Improving the structure of our soils and returning unproductive agricultural land to permanent pasture could be a crucial weapon in the battle against rising levels of CO2. According to the Royal Society, carbon capture by the world’s farmlands, if they were better managed, could total as much as 10 billion tonnes of carbon dioxide a year—more than the annual carbon-dioxide accumulation in the atmosphere. Carbon Farmers of America, a company selling “Carbon Sinks” to clients interested in helping reverse climate change, endorse this. They estimate that if organic matter in the world’s farmed soils was increased by as little as 1.6 percent, the problem of climate change would be solved. Alan Savory, Zimbabwean ecologist, proponent of holistic land management and, in particular, a rotational, natural grazing system with the power to return areas of desert, or “brittle zones,” to productive grassland (a system that has come to be known as “mob grazing”), goes one step further.

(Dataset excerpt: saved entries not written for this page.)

-- ==== Sys2Proof/Machine/Dram.lean ====
section
/-! DEFINITION. The DRAM subsystem (14_dram): read classes and their reports (R449), write drains (R450, R452), patrol, refresh,
the oscillator check, the mapping order, self-refresh, and the DRAM block's writes. -/

namespace Sys2Proof.Machine

/-! ### Rows, check bytes and banks (R442 to R445) -/

/-- Bytes of a row. -/
abbrev rowSize : Nat := 2048

/-- Where a data byte lies in a channel's rows (R444): row slot, block within the row, byte within the row. -/
structure RowPlace where
  slot : Nat
  k    : Nat
  byte : Nat
deriving DecidableEq, Repr

/-- The place of a channel offset. -/
def placeOf (o : Nat) : RowPlace :=
  let q := o / 64
  let slot := q / 30
  { slot := slot, k := q - slot * 30, byte := (q - slot * 30) * 64 + (o - q * 64) }

/-- The channel offset of a data block. -/
def blockOffset (slot k : Nat) : Nat := 64 * (30 * slot + k)

/-- The check bytes of a data block as they stand (R448). -/
def checkOf (d : Device) (c slot k : Nat) : List Byte :=
  padTo 4 (Config.checkBytes c slot (fabRead d (channelBase c + blockOffset slot k) 64))

/-- The 128 bytes of a row that the check range shows: the check bytes of its 30 blocks, and padding of zeros. -/
def rowCheck (d : Device) (c slot : Nat) : List Byte := ((List.range 30).flatMap (checkOf d c slot)) ++ zeros 8

/-- The 2,048 bytes of a row: 30 data blocks, then their check bytes and the padding. -/
def rowBytes (d : Device) (c slot : Nat) : List Byte := fabRead d (channelBase c + blockOffset slot 0) 1920 ++ rowCheck d c slot

/-- The byte at an offset of a channel's check range (R443, R444); no access reaches it (R33). -/
def checkByte (d : Device) (c e : Nat) : Byte := byteAt (rowCheck d c (e / 128)) (e % 128)

/-- Bank group, bank and row of a row slot under a mapping order (R445). -/
def bankOf (order : BitVec 2) (slot : Nat) : Nat × Nat × Nat :=
  let bits := fun lo n => bitsOf slot lo n
  if order = 0 then (bits 0 2, bits 2 2, bits 4 17)
  else if order = 1 then ((bits 0 2) ^^^ (bits 4 2), (bits 2 2) ^^^ (bits 6 2), bits 4 17)
  else (bits 19 2, bits 17 2, bits 0 17)

/-! ### Read classes (R449) -/

/-- Sources of DRAM_ERR_INFO (R464). -/
abbrev srcStream : Byte := 0
abbrev srcMaint : Byte := 1
abbrev srcPatrol : Byte := 2
abbrev srcRmw : Byte := 3
abbrev srcTrain : Byte := 4

/-- A Corrected block: counted, and the corrected data queued as a full-block write. -/
def dramCorrected (block : Nat) (d : Device) : Device :=
  enqueueBlock block 0 64 { d with dram.corrCount := d.dram.corrCount + 1, dram.corr := true }

/-- An Uncorrectable block: recorded, counted and ledgered. -/
def dramUncorrectable (block : Nat) (source : Byte) (d : Device) : Device :=
  internalFault 2 (block / 4096) { d with
    dram.errAddr := block
    dram.errSource := source
    dram.errStep := 0
    dram.errChan := BitVec.ofNat 5 ((channelOf block).getD 0)
    dram.uncorrCount := d.dram.uncorrCount + 1
    dram.uncorr := true
    dram.bad := if d.dram.bad.contains block then d.dram.bad else d.dram.bad ++ [block]
    boot.dramFault := true }

/-- The class of a read: a block that was Uncorrectable stays so until it is written whole (R450). -/
def readClass (d : Device) (block : Nat) (ecc : EccClass) : EccClass := if d.dram.bad.contains block then .uncorrectable else ecc

/-- Handle a read of a block by its class; tight is a class of flash alone. -/
def dramRead (block : Nat) (source : Byte) (ecc : EccClass) (d : Device) : Device :=
  match readClass d block ecc with
  | .clean => d
  | .tight => d
  | .corrected => dramCorrected block d
  | .uncorrectable => dramUncorrectable block source d

/-- An operation whose transfer read an Uncorrectable block ends with INTERNAL (R449). -/
def failBlock (p : Packet) (block : Nat) (d : Device) : Device := refuse p stInternal (dramUncorrectable block srcStream d)

/-! ### Writes (R450, R452) -/

/-- A read is pending on a channel's arbitration point. -/
def readPending (d : Device) (c : Nat) : Bool :=
  let a := SMap.get {} d.mem.arb c
  a.owner.isSome || !a.waiting.isEmpty

/-- Put back what the masked bytes of a block held. -/
def revertBlock (e : DramEntry) (d : Device) : Device :=
  { d with fab := (List.range 64).foldl (fun m i => if e.mask.getLsbD i then Mem.setByte m (e.block + i) (byteAt e.old i) else m) d.fab }

/-- A channel drains to empty (R461). -/
def drainAll (c : Nat) : Nat → Device → Device
  | 0, d => d
  | n + 1, d => drainAll c n (drainOne c d)

/-- DRAM_WRITE_DRAIN (R450, R452): the channel serves its oldest write when it drains or no read is pending. A read-modify-write whose
read is Uncorrectable is not performed. -/
def execDramWriteDrain (c : BitVec 5) (ecc : EccClass) (s : State) : Out := run (fun d =>
  let c := c.toNat
  let ch := chanOf d c
  if !coreAlive d || ch.selfRef || (readPending d c && !ch.draining) then d
  else match ch.queue with
    | [] => d
    | e :: _ =>
      let d := drainOne c d
      let d := onChan c (fun x => { x with draining := x.draining && decide (x.queue.length > d.dram.low.toNat) }) d
      if e.mask = BitVec.allOnes 64 then d
      else match readClass d e.block ecc with
        | .uncorrectable => dramUncorrectable e.block srcRmw (revertBlock e d)
        | .corrected => { d with dram.corrCount := d.dram.corrCount + 1, dram.corr := true }
        | _ => d) s

/-! ### Patrol, refresh, oscillator (R451, R455, R459) -/

/-- PATROL_READ (R451): the next block of a channel in an idle cycle. -/
def execPatrolRead (c : BitVec 5) (ecc : EccClass) (s : State) : Out := run (fun d =>
  let c := c.toNat
  let ch := chanOf d c
  if !coreAlive d || ch.selfRef || decide (d.dram.hours = 0) || readPending d c || !ch.queue.isEmpty then d
  else
    let d := onChan c (fun x => { x with patrol := (x.patrol + 64) % channelSize }) d
    let d := { d with dram.patrolBusy := (List.range 32).any fun k => decide ((chanOf d k).patrol ≠ 0) }
    dramRead (channelBase c + ch.patrol) srcPatrol ecc d) s

/-- REFRESH (R455): a due refresh of a bank is postponed while reads or writes are pending, up to 8; otherwise the bank is refreshed. -/
def execRefresh (c : BitVec 5) (bank : BitVec 4) (high : Bool) (s : State) : Out := run (fun d =>
  let c := c.toNat
  let ch := chanOf d c
  if !coreAlive d || ch.selfRef then d
  else
    let busy := readPending d c || !ch.queue.isEmpty
    let n := SMap.get 0 ch.postponed bank.toNat
    onChan c (fun x => { x with
      high := high
      postponed := if busy then (if n < 8 then SMap.set 0 x.postponed bank.toNat (n + 1) else x.postponed)
                   else SMap.set 0 x.postponed bank.toNat 0 }) d) s

/-- OSCILLATOR_CHECK (R459): a drift above 1/16 UI, in units of 1/64 UI, loads new lane delays. -/
def execOscillatorCheck (c : BitVec 5) (drift : Nat) (lanes : W32) (s : State) : Out := run (fun d =>
  let c := c.toNat
  if !coreAlive d || (chanOf d c).selfRef || decide (drift ≤ 4) then d
  else onChan c (fun x => { x with lanes := lanes, retrains := x.retrains + 1 }) d) s

/-! ### The mapping order (R446) -/

/-- DRAM_MAP_CFG takes a write while no partition exists; the whole DRAM is then scrubbed. -/
def mapCfgWrite (v : W32) (d : Device) : Device :=
  rwl 0x00070008 byInstaller (decide (v.toNat % 4 ≠ 3) && d.sec.parts.isEmpty) (fun d =>
    { fabScrub dramBase (32 * channelSize) d with
      dram.order := BitVec.ofNat 2 v.toNat
      dram.mapBusy := true
      dram.chans := (List.range 32).foldl (fun m c => SMap.modify {} m c fun x => { x with queue := [], draining := false }) d.dram.chans }) d

/-- DRAM_MAP_CFG_WRITE. -/
def execDramMapCfgWrite (v : W32) (s : State) : Out := run (transact (mapCfgWrite v)) s

/-- MAP_SCRUB_COMPLETE (R446). -/
def execMapScrubComplete (s : State) : Out := run (fun d => if coreAlive d then { d with dram.mapBusy := false } else d) s

/-! ### Self-refresh (R460 to R463) -/

/-- A channel enters self-refresh: its write queue drains first (R461). -/
def enterSelfRefresh (c : Nat) (d : Device) : Device :=
  let d := drainAll c (chanOf d c).queue.length d
  onChan c (fun x => { x with selfRef := true, draining := false, wokenAt := none }) d

/-- A channel leaves self-refresh (R462). -/
def leaveSelfRefresh (c : Nat) (d : Device) : Device := onChan c (fun x => { x with selfRef := false, wokenAt := none }) d

/-- SELF_REFRESH_EXIT (R462, R463): while a shed stage holds the channels, the exit is that of a maintenance access. -/
def execSelfRefreshExit (c : BitVec 5) (s : State) : Out := run (fun d =>
  let c := c.toNat
  if coreAlive d ∧ (chanOf d c).selfRef then
    let d := leaveSelfRefresh c d
    if d.pwr.stage ≥ 2 then onChan c (fun x => { x with wokenAt := some d.clock }) d else d
  else d) s

/-- SELF_REFRESH_REENTRY (R463, R504): 1 ms without an access has passed; while frozen nothing drains. -/
def execSelfRefreshReentry (c : BitVec 5) (s : State) : Out := run (fun d =>
  let c := c.toNat
  match (chanOf d c).wokenAt with
  | some at_ =>
    if isFrozen d then onChan c (fun x => { x with selfRef := true, wokenAt := none }) (advanceTo (at_ + 1000000) d)
    else if coreAlive d ∧ d.pwr.stage ≥ 2 then enterSelfRefresh c (advanceTo (at_ + 1000000) d) else d
  | none => d) s

/-! ### Counters (R464) -/

/-- A write of DRAM_CTR_CLEAR: the maker's alone. -/
def dramCtrClear (v : W32) (d : Device) : Device :=
  if makerActive d ∧ v.getLsbD 0 then
    { d with
      dram.corrCount := 0
      dram.uncorrCount := 0
      dram.codecCount := 0
      dram.rmwCount := 0
      dram.chans := (List.range 32).foldl (fun m c => SMap.modify {} m c fun x => { x with retrains := 0 }) d.dram.chans }
  else d

/-- DRAM_CTR_CLEAR_WRITE. -/
def execDramCtrClearWrite (v : W32) (s : State) : Out := run (transact (dramCtrClear v)) s

end Sys2Proof.Machine
end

He estimates that restoring the world’s 5 billion hectares (19 million square miles) of degraded grasslands to functioning ecosystems could return ten or more gigatonnes of excess atmospheric carbon to the terrestrial sink annually. This, he claims, would lower greenhouse-gas concentrations to pre-industrial levels in a matter of decades.

Recently, after the Paris Climate Change talks in 2015, the French launched the “4 per 1000” initiative. Its aim is less ambitious but the reasoning is the same: the quantity of carbon contained in the atmosphere increases by 4.3 billion tonnes every year. The world’s soils contain 1,500 billion tonnes of carbon in the form of organic material. Increasing the quantity of carbon contained in soils by just 0.4 percent a year—through restoring and improving degraded agricultural lands—would halt the annual increase of CO2 in the atmosphere. This would go a considerable way to achieving the Climate Change objective of limiting the global temperature increase to 1.5/2 °C, while at the same time increasing global food security by improving soil fertility and stability.

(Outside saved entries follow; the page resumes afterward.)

-- ==== Sys2Proof/Machine/Memory.lean ====
section
/-! DEFINITION. Arenas, buffers and extents, their placement and movement, and the 0x02xx opcodes (06_memory_tiers R188 to R205,
R220 to R225; R447). -/

namespace Sys2Proof.Machine

abbrev block4k : Nat := 4096
abbrev sramExtentMax : Nat := 0x80_0000

/-! ### Arenas, handles and extents (R188 to R190) -/

def arenaOf (d : Device) (t : Nat) : Arena := (Assoc.find d.mem.arenas t).getD {}

def onArena (t : Nat) (f : Arena → Arena) (d : Device) : Device :=
  { d with mem.arenas := Assoc.insert d.mem.arenas t (f (arenaOf d t)) }

/-- A buffer handle (R188). -/
def handleOf (t gen slot : Nat) : Nat := t * 2 ^ 28 + gen * 2 ^ 12 + slot

/-- The slot and buffer that a handle names for a tenant; none for a stale handle (R188). -/
def bufOf (d : Device) (t h : Nat) : Option (Nat × Buffer) :=
  if h / 2 ^ 28 ≠ t then none
  else match Assoc.find (arenaOf d t).bufs (h % 4096) with
    | some b => if b.gen = bitsOf h 12 16 then some (h % 4096, b) else none
    | none => none

/-- Change an extent. -/
def onExtent (t slot i : Nat) (f : Extent → Extent) (d : Device) : Device :=
  onArena t (fun a => { a with bufs := Assoc.adjust a.bufs slot fun b => { b with extents := b.extents.modify i f } }) d

def extentOf (d : Device) (t slot i : Nat) : Option Extent :=
  (Assoc.find (arenaOf d t).bufs slot).bind fun b => b.extents[i]?

/-- Every extent of a tenant: slot, index, buffer, extent, in order of slot and index. -/
def extentsOf (a : Arena) : List (Nat × Nat × Buffer × Extent) :=
  a.bufs.flatMap fun (slot, b) => b.extents.zipIdx.map fun (e, i) => (slot, i, b, e)

/-- Open by MEM_OPEN, or implicitly in OUTBOUND and INBOUND (R204). -/
def isOpen (e : Extent) : Bool := e.opened || e.state == .outbound || e.state == .inbound

/-- In the host tier or on its way (R202). -/
def onHostTier (e : Extent) : Bool := e.state == .h || e.state == .outbound || e.state == .inbound

/-- Code of an extent state (R195). -/
def ExtState.code : ExtState → Byte
  | .free => 0 | .d => 1 | .ds => 2 | .s => 3 | .h => 4 | .promoting => 5 | .evicting => 6 | .outbound => 7 | .inbound => 8

/-- Fabric address of the storage that serves reads (R195, R204). -/
def readBase (e : Extent) : Option Nat :=
  match e.state with
  | .ds | .s | .evicting => e.copy
  | .d | .promoting | .outbound | .inbound => e.home
  | .h | .free => none

/-! ### Storage in use -/

/-- Channels that a mask names, in increasing order. -/
def maskList (n : Nat) (m : Nat) : List Nat := (List.range n).filter fun i => bitOf m i

/-- The ranges a page pool takes (R250): page k is on the (k mod n)-th channel of the partition. -/
def poolRanges (q : Pool) : List (Nat × Nat) :=
  let n := q.chans.length
  q.chans.zipIdx.map fun (c, j) => (channelBase c + q.base, (q.count + n - 1 - j) / n * pageSize)

/-- Every fabric range that is held: homes, copies, pools, and storage being scrubbed. -/
def heldRanges (d : Device) : List (Nat × Nat) :=
  (d.mem.arenas.flatMap fun a => (extentsOf a.2).flatMap fun (_, _, _, e) =>
    (match e.home with | some h => [(h, e.size)] | none => []) ++ (match e.copy with | some c => [(c, e.size)] | none => [])) ++
  (d.serve.pools.flatMap fun q => poolRanges q.2) ++ d.mem.scrubbing

/-- A range lies between two bounds and meets no held range. -/
def fitsAt (lo hi size : Nat) (busy : List (Nat × Nat)) (a : Nat) : Bool :=
  decide (lo ≤ a) && decide (a + size ≤ hi) && busy.all fun r => decide (a + size ≤ r.1) || decide (r.1 + r.2 ≤ a)

def leastOf (l : List Nat) : Option Nat := l.foldl (fun m x => match m with | none => some x | some y => some (min x y)) none
def greatestOf (l : List Nat) : Option Nat := l.foldl (fun m x => match m with | none => some x | some y => some (max x y)) none

/-- The lowest place for a range (log entry 7). -/
def lowFit (lo hi size : Nat) (busy : List (Nat × Nat)) : Option Nat :=
  leastOf ((lo :: busy.map fun r => r.1 + r.2).filter (fitsAt lo hi size busy))

/-- The highest place for a range (log entry 7). -/
def highFit (lo hi size : Nat) (busy : List (Nat × Nat)) : Option Nat :=
  greatestOf (((hi - size) :: busy.map fun r => r.1 - size).filter (fitsAt lo hi size busy))

/-- Free bytes of a channel. -/
def channelFree (busy : List (Nat × Nat)) (c : Nat) : Nat :=
  channelSize - ((busy.filter fun r => channelOf r.1 == some c).map (·.2)).sum

/-- Channels starting at `s`, wrapping. -/
def rotateFrom (s : Nat) (cs : List Nat) : List Nat := cs.filter (fun c => decide (s ≤ c)) ++ cs.filter fun c => decide (c < s)

/-- The first channel of an order with contiguous room for a home, and the home's address (R447). -/
def homeOn (busy : List (Nat × Nat)) (size : Nat) (cs : List Nat) : Option (Nat × Nat) :=
  cs.findSome? fun c => (lowFit (channelBase c) (channelBase c + channelSize) size busy).map fun a => (c, a)

/-- The channel with the most free bytes, ties to the lower (R447). -/
def roomiest (busy : List (Nat × Nat)) (cs : List Nat) : Nat :=
  (cs.foldl (fun (best : Nat × Nat) c => let f := channelFree busy c; if f > best.2 then (c, f) else best)
    (cs.headD 0, channelFree busy (cs.headD 0))).1

/-- Homes for the extents of a buffer (R447). -/
def homesFor (chans : List Nat) : List Nat → Nat → List (Nat × Nat) → Option (List Nat)
  | [], _, _ => some []
  | size :: rest, start, busy =>
    match homeOn busy size (rotateFrom start chans) with
    | none => none
    | some (c, a) => (homesFor chans rest (c + 1) ((a, size) :: busy)).map fun l => a :: l

/-! ### SRAM placement (R192, R193) -/

/-- Tile-store bytes of copies that a tenant holds on a tile; 0xFE for the commons. -/
def sramUsed (a : Arena) (place : Byte) : Nat :=
  ((extentsOf a).map fun (_, _, _, e) => if e.copy.isSome && e.place == place then e.size else 0).sum

/-- Room for a copy in the commons banks or on a tile of a partition. -/
def sramAt (d : Device) (t : Nat) (q : Partition) (size : Nat) (place : Byte) : Option Nat :=
  let busy := heldRanges d
  if place = 0xFE then
    let others := (maskList 32 (2 ^ 32 - 1 - q.commonsMask.toNat)).map fun b => (b * bankSize, bankSize)
    lowFit 0 commonsSize size (busy ++ others)
  else if !q.tileMask.getLsbD place.toNat then none
  else if sramUsed (arenaOf d t) place + size > q.storeQuota * 0x1_0000 then none
  else
    let share := (d.sec.parts.map fun p => if p.2.tileMask.getLsbD place.toNat then p.2.storeQuota * 0x1_0000 else 0).sum
    let base := tileBase place.toNat
    highFit (base + (storeSize - share)) (base + storeSize) size busy

/-- The places an affinity allows, in the order they are tried. -/
def placesOf (q : Partition) (affinity : Byte) : List Byte :=
  if affinity = 0xFE then [0xFE]
  else if affinity = 0xFF then 0xFE :: (maskList 32 q.tileMask.toNat).map fun t => BitVec.ofNat 8 t
  else [affinity]

/-- The first place with room for a copy; an extent larger than 8 MiB has none (R192). -/
def sramFor (d : Device) (t size : Nat) (places : List Byte) : Option (Nat × Byte) :=
  match partOf d t with
  | none => none
  | some q => if size > sramExtentMax then none
    else places.foldl (fun r pl => match r with
      | some x => some x
      | none => (sramAt d t q size pl).map fun a => (a, pl)) none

The potential for rewilding projects like Knepp to provide carbon sequestration is of increasing interest to our own government, under pressure to meet its ambitious target of reducing carbon emissions by 57 percent of 1990 levels by 2030. In 2012, researchers from Bournemouth University and the Centre for Ecology and Hydrology prepared a report for DEFRA looking at large-scale restoration projects such as Ennerdale, the Great Fen, the Frome catchment, Pumlumon in Wales and Knepp. They quantified eight key “ecosystems services”—carbon sequestration, recreation, aesthetics, flood protection, provision of food, energy/fuel, raw materials/fibre and fresh water—provided by these projects. Scores were awarded from 0 (not relevant) to 5 (very high importance).

It seems we are, at last, beginning to reappraise the essential medium of earth’s biology, that thin, living skin.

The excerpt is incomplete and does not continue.